Ricerca futurista sull’architettura in terra con l’uso delle AI, Bobo U-Auben, 2023
Durante il mio incarico all’Université Aube Nouvelle (U-Auben) dal 2016 a oggi, ho avuto l’opportunità di guidare un seminario affascinante intitolato “Il vuoto tra danza e architettura”.

Workshop “Il vuoto tra architettura e danza”, foto di Soly Volna, danza della Cie Katouma, Bobo, U-Auben, 2016
Ho coinvolto gli studenti e una compagnia di danza, Katouma, in un’analisi dell’architettura dell’edificio universitario durante il progetto pilota. Gli studenti hanno individuato luoghi adeguati per i ballerini e documentato lo spettacolo con foto e video, per esplorare due percezioni diverse del vuoto: quella dei ballerini, che animano e reinterpretano gli spazi vuoti, e quella degli architetti, che devono immaginare e riempire lo spazio.

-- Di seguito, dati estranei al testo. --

/-- A harvest begins from a verdict's worst out-of-bound element (R206, R207), or is kept due (R329, R472). -/
def harvestFrom (p src : Nat) (c : Capture) (j : Nat) (s : State) : State :=
  match serving s with
  | none => s
  | some h =>
    if !mayBegin s then keepDue (.harvest p src c j) s
    else if (coreOf s p src).lastRes ≠ 1 ∨ 7 < c.fmta ∨ 7 < c.fmtb then s
    else
      let r := j / max 1 c.cols
      let q := j % max 1 c.cols
      let body := elemBytes c.fmta (secA c) (c.rows * c.k) (r * c.k) c.k ++ elemBytes c.fmtb (secB c) (c.cols * c.k) (q * c.k) c.k
      if 16320 < body.length then raise (evAt evQuarryHarvestFail (coreSite p src) [(4, coreSite p src), (1, 1)]) s
      else enterCandidate h p src (fun _ o sq => candImage o sq s.quarry.stepping c.fmta c.fmtb (elemUnit j) c.k (now s) body) s

/-- A harvest whose hub failed is built again under the new Primary's own ORIGIN (R208). -/
def rebuildHarvest (h : HubId) (x : Harvest) (s : State) : State :=
  match patFind s x.origin x.seq with
  | none => s
  | some (_, old) =>
    let s1 := dropPattern x.origin x.seq
      { s with quarry := { s.quarry with harvests := s.quarry.harvests.filter (· ≠ x) } }
    enterCandidate h x.part x.src (fun _ o sq =>
      let im := putAt (putAt old.image 4 (leBytes 8 o.toNat)) 12 (leBytes 4 sq.toNat)
      putAt im 60 (patCrc im)) s1

/-! ### Bundles (Table 8.7) -/

def bundleHead (step plen certlen : Nat) : List Byte :=
  leBytes 4 0x51594D42 ++ leBytes 2 1 ++ leBytes 2 step ++ leBytes 4 plen ++ leBytes 4 certlen ++ List.replicate 48 0

/-- Every byte of a bundle before SIG. -/
def bundleBody (img chain : List Byte) : List Byte := bundleHead (fieldAt img 16 2) img.length chain.length ++ img ++ chain

/-- The stepping of the cores in service (R309). -/
def coreStepping (s : State) : Nat := match s.boot.manifest with | some m => m.step | none => s.quarry.stepping

/-- The checks of R209 on a whole bundle. -/
def bundleOk (s : State) (b : List Byte) : Bool :=
  let plen := fieldAt b 8 4
  let cl := fieldAt b 12 4
  let img := slice b 64 plen
  let cert := slice b (64 + plen) cl
  decide (fieldAt b 0 4 = 0x51594D42) && decide (fieldAt b 4 2 = 1) && decide (65 ≤ plen) && decide (plen ≤ 16384) &&
  decide (1 ≤ cl) && decide (cl ≤ 4096) && zeroAt b 16 48 && decide (b.length = 64 + plen + cl + 96) &&
  decide (fieldAt img 0 4 = 0x51595054) && decide (fieldAt img 18 1 ≤ 7) && decide (fieldAt img 19 1 ≤ 7) &&
  (decide (fieldAt img 20 1 ≤ 0x3F) || decide (fieldAt img 20 1 = 0xFF)) && zeroAt img 21 1 && zeroAt img 56 4 &&
  decide (1 ≤ fieldAt img 30 2) && decide (fieldAt img 30 2 ≤ 16320) && decide (plen = 64 + fieldAt img 30 2) &&
  decide (slice img 60 4 = patCrc img) && decide (fieldAt b 6 2 = fieldAt img 16 2) &&
  decide (fieldAt img 16 2 = coreStepping s) &&
  Config.sigVerifies (b.take (64 + plen + cl)) cert (b.drop (64 + plen + cl)) && Config.chainOk cert &&
  decide (certKeyId cert = w64 (fieldAt img 4 8))

/-! ### Pattern runs (R194, R207, R210) -/

def runsOf (s : State) (o : BitVec 64) (q : BitVec 32) : List PatRun :=
  s.quarry.runs.filter (fun r => r.origin = o && r.seq = q)

def harvestOf (s : State) (o : BitVec 64) (q : BitVec 32) : Option Harvest :=
  s.quarry.harvests.find? (fun h => h.origin = o && h.seq = q)

/-- May the pattern be run on a spare of partition p now? -/
def mayRun (s : State) (p : Nat) (o : BitVec 64) (q : BitVec 32) : Bool :=
  match patFind s o q with
  | none => false
  | some (_, x) =>
    let rs := runsOf s o q
    if x.state = 0 then
      match harvestOf s o q with
      | some h => decide (p ≠ h.part) && !rs.any (fun r => r.part = p) && decide (rs.length < 2)
      | none => false
    else decide (x.state = 1) && !rs.any (fun r => r.part = p) && decide (rs.length < 4)

/-- A pattern run on the spare of a Ready cluster begins, or is kept due (R207, R210, R472). -/
def patternRunAt (p c : Nat) (o : BitVec 64) (q : BitVec 32) (s : State) : State :=
  if hearsPart s p && decide ((cluOf s p c).rot = 0) && mayRun s p o q then
    match spareOf s p c with
    | some d =>
      if !mayBegin s then keepDue (.pattern p c o q) s
      else startPattern p (srcOf c d) 4 o q (modClu p c (fun k => { k with rot := 5 })
        { s with quarry := { s.quarry with runs := s.quarry.runs ++ [{ origin := o, seq := q, part := p, src := srcOf c d }] } })
    | none => s
  else s

/-- The Candidate is judged once both spares and the core have run (R207). The core runs it while its warden's map has it Quarantined (R186);
one that was restored or Retired meanwhile cannot reproduce it. -/
def judgeHarvest (h : Harvest) (i : Nat) (x : Pattern) (rs : List PatRun) (s : State) : State :=
  let spares := rs.filter (fun r => !(r.part = h.part && r.src = h.src))
  let core := rs.find? (fun r => r.part = h.part && r.src = h.src)
  if spares.length < 2 ∨ spares.any (fun r => !r.done) then s
  else
    match core with
    | none =>
      if isQuarantined s h.part h.src && !coreFenced s h.part h.src then
        if !mayBegin s then keepDue (.harvestRun h.origin h.seq) s else startPattern h.part h.src 6 h.origin h.seq
          { s with quarry := { s.quarry with runs := s.quarry.runs ++ [{ origin := h.origin, seq := h.seq, part := h.part, src := h.src }] } }
      else if isQuarantined s h.part h.src then s
      else
        raise (evAt evQuarryHarvestFail (coreSite h.part h.src) [(4, coreSite h.part h.src), (1, 3)])
          (dropPattern h.origin h.seq { s with quarry := { s.quarry with harvests := s.quarry.harvests.filter (· ≠ h) } })
    | some k =>
      if !k.done then s
      else
        let sig := match spares with | a :: _ => a.sig | [] => none
        let agree := sig.isSome && spares.all (fun r => r.sig = sig)
        let s1 := { s with quarry := { s.quarry with
          harvests := s.quarry.harvests.filter (· ≠ h), runs := s.quarry.runs.filter (fun r => !(r.origin = h.origin && r.seq = h.seq)) } }
        if agree && decide (k.sig ≠ sig) then
          let im1 := putAt (putAt x.image 32 (leBytes 8 (sig.getD 0).toNat)) 40 (leBytes 8 (k.sig.getD 0).toNat)
          let im := putAt im1 60 (patCrc im1)
          let chain := Config.hubChain (isB h.hub)
          let sg := signAs (isB h.hub) (Config.sha384 (bundleBody im chain))
          let s2 := nvWrite nvQuarry (modPat i (fun x => { x with state := 2, image := im, activeAt := now s, chain, sig := sg }) s1)
          raise (ev evQuarryActive [(12, patId h.origin h.seq), (1, 1), (4, 2)])
            (raise (evAt evQuarryHarvest (coreSite h.part h.src)
              [(12, patId h.origin h.seq), (4, coreSite h.part h.src), (1, fieldAt im 20 1), (4, x.count)]) s2)
        else
          raise (evAt evQuarryHarvestFail (coreSite h.part h.src) [(4, coreSite h.part h.src), (1, if agree then 3 else 2)])
            (dropPattern h.origin h.seq s1)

Questo lavoro con gli studenti mi ha spinto a riflettere sui limiti della mia visione legata alla nozione di continuità urbana che avevo già esplorato nei villaggi. Tuttavia, i corsi all’università devono adattarsi ai programmi delle università internazionali e ho dovuto confrontarmi con modelli sconosciuti a Bobo, difficili da trasmettere agli studenti. Ho dovuto reinventarmi processi intellettuali di comprensione dello spazio mobile e mutevole alle realtà emergenti, soprattutto visto il contesto frammentato, che richiedessero un’immaginazione più vivace, attraverso la ricerca di nuovi punti di riferimento.